Tenía esa pequeña ilusión en el corazón que lo hacia latir más fuerte, casi de tal manera que acaloró sus mejillas. Verlo allí nuevamente, poder abrazarlo y decirle lo mucho que lo quería, lo mucho que anhelaba estar a su lado, la confusión que sentía y el miedo generado por esos sentimientos. Le temía al deseo que carcomía su corazón de manera lenta, ese deseo de besarlo y abrazarlo, decirle cosas que no eran normales entre dos amigos.

No era normal quererlo demasiado, pensar en él antes de dormir, levantarse pensando en él. Preguntándose que estará haciendo la mayoría del tiempo, ahora que su madre no tenía la dicha de trabajar con los Collins, los días se sentían tan lentos, cuando anteriormente pasaban tan fugaces que ni siquiera se podía distinguir entre las emociones diarias.

Wellington ahora era parte de su vida por más que quisiera arrancarlo, no podía dejarlo atrás sin sentir que algo le hacia falta. Los días pasaban de manera monótona sin él a su lado, quería por lo menos tener algún tipo de pretexto para así verle unos minutos. O que él se apareciera en su casa a comprar pan, y por casualidad del destino se quedaran charlando por largos minutos, allí su mirada se detendría sobre aquel rostro serio, detallando cada poro si es posible.

Collins era un hombre fascinante, alguien serio y misterioso a la misma vez, no era amargado, le gustaba reír, eso lo sabía. Sus chistes eran horribles al punto que lo molestaban pero tenía su característica única. El doctor Williams no era bueno contando chistes, en cambio ni llegó a causarle el mismo sentimientos cómo cuando Wellington los contaba. Había algo especial en su manera de hablar que lo cautivaba y a la misma vez lo hacia perder la paciencia.

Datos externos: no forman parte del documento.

-- ==== Sys2Proof/Machine/Dispatch.lean ====
section
/-!
DEFINITION. The meaning of every command, one arm each.
-/
namespace Sys2Proof.Machine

Odiaba a Collins, a veces era tan engreído y esa tonta sonrisa de niño al momento de hacer una travesura lo enojaba más. También adoraba verlo sonreír, esa sonrisa ladina que le derretía hasta los huesos lo dejaban sin habla. El gran corazón que tenía al momento de preocuparse por Joseph, eso lo veía en sus marrones orbes que le calaron hasta el alma, dejándolo inseguro de muchas cosas.

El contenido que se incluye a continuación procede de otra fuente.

-- ==== Sys2Proof/Certificates/Slice0/Obligations.lean ====
section
/-!
DEFINITION. The statements for the provers.
-/
open Sys2Proof Sys2Proof.Machine

/-! The queue and time. -/

/-- A step takes the command at the front of the queue: it is `exec` of that command on the state with the queue's rest. -/
def Obligations.StepTakesFrontCommand : Prop :=
  ∀ (c : Instr) (rest : List Instr) (s : State), s.pending = c :: rest → step s = exec c { s with pending := rest }

/-- With no command waiting a step lets 1 ns pass: before the reference oscillator runs (module state 0, OFF or reset) nothing
changes; else `DEV_TIME` counts one (R22; that a step on an empty queue is 1 ns is the model's choice, log 1). -/
def Obligations.EmptyQueueLetsTimePass : Prop :=
  ∀ s : State, s.pending = [] → ∃ t, step s = .next t ∧ t.pending = [] ∧ (s.power.mod = 0 → t = s) ∧
    (s.power.mod = 1 → t.dev.time = s.dev.time + 1)

/-- No command touches the commands that wait behind it, nor the part's order number. -/
def Obligations.CommandLeavesQueueRestAndVariant : Prop :=
  ∀ (c : Instr) (s t : State), exec c s = .next t → t.pending = s.pending ∧ t.dev.variant = s.dev.variant

/-- Every command but `BOUNDARY_SCAN` completes in every state, whatever its operands: `exec` answers a next state, with the queue's
rest and the order number unchanged. No rule gives a command an outcome that stops the block; the one refusal of the model is that
of `BOUNDARY_SCAN` on a debug path (R502), which `BoundaryScanIsAlwaysOffered` states. What each command's next state holds is
stated family by family below. -/
def Obligations.EveryCommandCompletes : Prop :=
  ∀ (c : Instr) (s : State), (∀ ir dr, c ≠ .boundaryScan ir dr) →
    ∃ t, exec c s = .next t ∧ t.pending = s.pending ∧ t.dev.variant = s.dev.variant

/-! The anti-rollback fuses. -/

/-- R498: over every step of the block, whatever the command, F and the revocation fuses stay as they are or take one commit, and no
fuse is cleared; a host write of `COMMIT`, and an `ActivateFirmware` that asks for it, is a commit, which blows fuses until F equals
the running control image's `SVN` and the revocation fuse of every slot that `REVOKE` names, its own `KSLOT` apart; it is
refused, and sets `ERR_STATUS.COMMIT_REFUSED`, where the image booted by fallback or its `SVN` does not exceed F. -/
def Obligations.FusesOnlyTakeCommits : Prop :=
  (∀ s t : State, step s = .next t →
    (t.trb.fuseF = s.trb.fuseF ∧ t.trb.revoked = s.trb.revoked) ∨
      (s.trb.fallback = false ∧ s.trb.fuseF < s.trb.svn ∧ t.trb.fuseF = s.trb.svn ∧
        (∀ k ∈ s.trb.revoked, k ∈ t.trb.revoked) ∧
        ∀ k ∈ t.trb.revoked, k ∈ s.trb.revoked ∨ (k < 4 ∧ s.trb.revoke.testBit k = true ∧ k ≠ s.trb.kslot))) ∧
  (∀ s : State, s.trb.fallback = false → s.trb.fuseF < s.trb.svn →
    s.svnCommit.trb.fuseF = s.trb.svn ∧
    (∀ k, k ∈ s.svnCommit.trb.revoked ↔ k ∈ s.trb.revoked ∨ (k < 4 ∧ s.trb.revoke.testBit k = true ∧ k ≠ s.trb.kslot))) ∧
  (∀ s : State, s.trb.fallback = true ∨ s.trb.svn ≤ s.trb.fuseF → s.svnCommit = s.errSet pgTrb 3) ∧
  (∀ (v : Word) (s : State), s.accepts .host pgTrb 0x108 = true → bit v 0 = true →
    exec (.trbSvnCommit .host v) s = .next s.svnCommit) ∧
  (∀ s : State, s.mgcUp = true → s.mgc.update = 5 → s.trb.booted = true → ∃ t : State,
    (t.trb.fuseF = s.trb.fuseF ∧ t.trb.svn = s.trb.svn ∧ t.trb.revoked = s.trb.revoked ∧ t.trb.fallback = s.trb.fallback ∧
      t.trb.revoke = s.trb.revoke ∧ t.trb.kslot = s.trb.kslot) ∧
    exec (.activateFirmware true) s = .next ((t.svnCommit.setUpdate 0).mgmtOk [0, 0]))

/-- Every step keeps F and the running image's `SVN` within the 64 fuses (R496). -/
def Obligations.SecurityVersionBounded : Prop :=
  ∀ s t : State, s.trb.fuseF ≤ 64 ∧ s.trb.svn ≤ 64 → step s = .next t → t.trb.fuseF ≤ 64 ∧ t.trb.svn ≤ 64

/-- The bound of `SecurityVersionBounded` holds after reset. -/
def Obligations.SecurityVersionBoundedAtReset : Prop := State.reset.trb.fuseF ≤ 64 ∧ State.reset.trb.svn ≤ 64

/-! Reset. -/

/-- After reset the module is in STANDBY (R522), no list runs, no stream is armed, nothing is in service, no run is active and
the queue is empty, and the registers whose reset value the register tables of chapters 10, 13, 14, 15, 16, 17, 18, 20 and 21
give hold it. -/
def Obligations.ResetHoldsStatedValues : Prop :=
  State.reset.pending = [] ∧ State.reset.power.mod = 1 ∧ State.reset.power.standby = true ∧
    State.reset.trb.booted = false ∧ State.reset.ctl.released = false ∧ State.reset.runActive = false ∧
    (∀ n, (State.reset.core n).seq.st = .idle ∧ (State.reset.core n).seq.inflight = 0) ∧
    (∀ n k, (State.reset.stu n k).st = .idle) ∧
    (∀ x ∈ ([(0, 0x180, 0x30000000), (0, 0x1E0, 1800), (1, 0x100, 0xF), (2, 0x100, 0xF), (4, 0x100, 1800), (4, 0x11C, 0x6010100C),
        (4, 0x128, 1000), (5, 0x100, 1900), (5, 0x104, 1), (6, 0x100, 1900), (7, 0x100, 95), (0xA, 0x100, 2), (0xA, 0x108, 10),
        (0xA, 0x130, 100), (0x20, 0x108, 65536), (0x40, 0x100, 0x0002040A), (0x40, 0x118, 2000), (0x40, 0x300, 0x200),
        (0x50, 0x11C, 4096), (0x50, 0x120, 16), (0x50, 0x124, 50000), (0x52, 0x114, 0x3F800000), (0x52, 0x118, 64),
        (0x60, 0x134, 5000), (0x60, 0x138, 10000), (0x44, 8, 0), (0x60, 8, 0), (0x40, 8, 1), (0x100, 8, 1)] : List (Nat × Nat × Nat)),
      State.reset.reg x.1 x.2.1 = BitVec.ofNat 32 x.2.2) ∧
    Memory.wf State.reset = true

/-! Registers. -/

/-- The common access types (R10, R12, R528) of a write of one register by its address: an RO or RC register ignores it; a W1C
register clears the bits written as 1 among those that the table names and keeps the rest; an RW register of a page whose plain
registers have no rule of their own takes the table's bits of the value where the table's condition lets it, and keeps its other
bits; a host's write of a firmware-only register is dropped. Nothing else changes, in any of these. -/
def Obligations.RegisterWriteByAccessType : Prop :=
  ∀ (r : Requester) (a : BitVec 26) (v : Quad) (row : RegRow) (s : State),
    let p := a.toNat / 65536
    let off := a.toNat % 65536
    let w : Word := v.truncate 32
    a.toNat % 4 = 0 → regRow p off = some row →
    (s.accepts r p off = true → (row.acc = .ro ∨ row.acc = .rc) → exec (.registerWrite r a 4 v) s = .next s) ∧
    (s.accepts r p off = true → ∀ m, row.acc = .w1c m →
      exec (.registerWrite r a 4 v) s = .next (s.setReg p off (s.reg p off &&& ~~~ (w &&& BitVec.ofNat 32 m)))) ∧
    (s.accepts r p off = true → ∀ m, row.acc = .rw m →
      p ≠ 0 → p ≠ 1 → p ≠ 2 → p ≠ pgFlm → p ≠ pgMde → p ≠ pgSch → s.takes p off w = true →
      exec (.registerWrite r a 4 v) s =
        .next (s.setReg p off ((s.reg p off &&& ~~~ BitVec.ofNat 32 m) ||| (w &&& BitVec.ofNat 32 m)))) ∧
    (s.reachable p off = true → row.fw = true → exec (.registerWrite .host a 4 v) s = .next s)

/-- A read by address (R10): the requester is answered with the register's value; an RC register then reads 0, in its stored word
or among the counters of its core; no other register's read changes anything but for the latched pairs of R22 and the claim
registers of R436. -/
def Obligations.ReadAnswersAndClears : Prop :=
  ∀ (r : Requester) (a : BitVec 26) (row : RegRow) (s : State),
    let p := a.toNat / 65536
    let off := a.toNat % 65536
    a.toNat % 4 = 0 → s.reachable p off = true → regRow p off = some row →
    latchOf p off = none → ¬ ((p = 1 ∨ p = 2) ∧ 0x400 ≤ off ∧ off < 0x490 ∧ off % 16 = 0) →
    (row.acc ≠ .rc → exec (.readClear r a 4) s = .next (s.reply r (some (s.regValue p off)))) ∧
    (row.acc = .rc → p < 0x100 → exec (.readClear r a 4) s = .next ((s.setReg p off 0).reply r (some (s.regValue p off)))) ∧
    (row.acc = .rc → 0x100 ≤ p → 0x100 ≤ off →
      exec (.readClear r a 4) s =
        .next ((s.onCore (p - 0x100) fun c => c.setCounter off 0).reply r (some (s.regValue p off))))

/-- DEV_TIME_LO_READ, PWC_ENERGY_LO_READ and DEV_TCAP_LO_READ (R22): the low word is answered, and the high word of the same
count is latched for that requester alone. Nothing else changes. -/
def Obligations.LowWordReadLatchesHighWord : Prop :=
  ∀ (r : Requester) (s : State),
    let answered := fun (i n : Nat) =>
      let l := Store.set 0 s.dev.latches (16 * i + Requester.index r) (BitVec.ofNat 32 (n / 2 ^ 32))
      ({ s with dev := { s.dev with latches := l } }).reply r (some (BitVec.ofNat 32 n))
    (s.reachable 0 0x110 = true → exec (.devTimeLoRead r) s = .next (answered 0 s.dev.time)) ∧
    (s.reachable 4 0x120 = true → exec (.pwcEnergyLoRead r) s = .next (answered 1 (s.dev.energy / 1000000))) ∧
    (s.reachable 0 0x1E4 = true → exec (.devTcapLoRead r) s = .next (answered 2 s.dev.tcap))

/-! Islands. -/

/-- PAGE_LOCK, SOFT_RESET and PAGE_ENABLE_WRITE (R462, R529, R530): `LOCK` written as 1 sets; `SOFT_RESET` of a disabled idle
unit returns its block to the reset values; clearing `ENABLE` of an island that is ON clears `ENABLED` and starts the
shut-down. -/
def Obligations.PageControlWrites : Prop :=
  ∀ (r : Requester) (p : Fin 1024) (v : Word) (s : State),
    (s.accepts r p.val 0x30 = true → bit v 0 = true → exec (.pageLock r p v) s = .next (s.setRegBit p.val 0x30 0 true)) ∧
    (s.accepts r p.val 8 = true → v = 2 → (s.setRegBit p.val 8 4 false).enabled p.val = false →
      (s.setRegBit p.val 8 4 false).busy p.val = false → (s.setRegBit p.val 8 4 false).island p.val = 0 →
      exec (.softReset r p v) s = .next (((s.setRegBit p.val 8 4 false).blockReset p.val).enableWrite p.val false)) ∧
    (s.accepts r p.val 8 = true → powersIsland p.val = true → v = 0 →
      bit ((s.setRegBit p.val 8 4 false).reg p.val 8) 0 = true →
      exec (.pageEnableWrite r p v) s = .next
        ((((s.setRegBit p.val 8 4 false).setRegBit p.val 8 0 false).setRegBit p.val 0xC 0 false).setIsland p.val 1))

Allen alzó la vista a la calle grisácea y húmeda por la lluvia de la madrugada, no habían muchos transeúntes. Le faltaban pocos metros para llegar a la casa de Conrad, no podía negar que en cierta manera le preocupaba la adicción del señor Jackson, ya que esa violencia la infringía hacia los chicos. Ellos siempre le decían que no se dejaban pegar por nadie, más la preocupación siempre era constante.

Su padre lo había regañado por preocuparse tanto de ellos cómo si fueran sus hijos, Allen se había involucrado con ellos a un grado distinto. Ya se sentía responsable por su bienestar, inclusive el doctor Williams lo pensaba de esa manera. Por más que quisiera pensar en otras cosas ocupando su mente en pensamientos distintos, el corazón le recordaba por quién latía tan fuerte. Su presencia era persistente e inexistente en las calles del pueblo.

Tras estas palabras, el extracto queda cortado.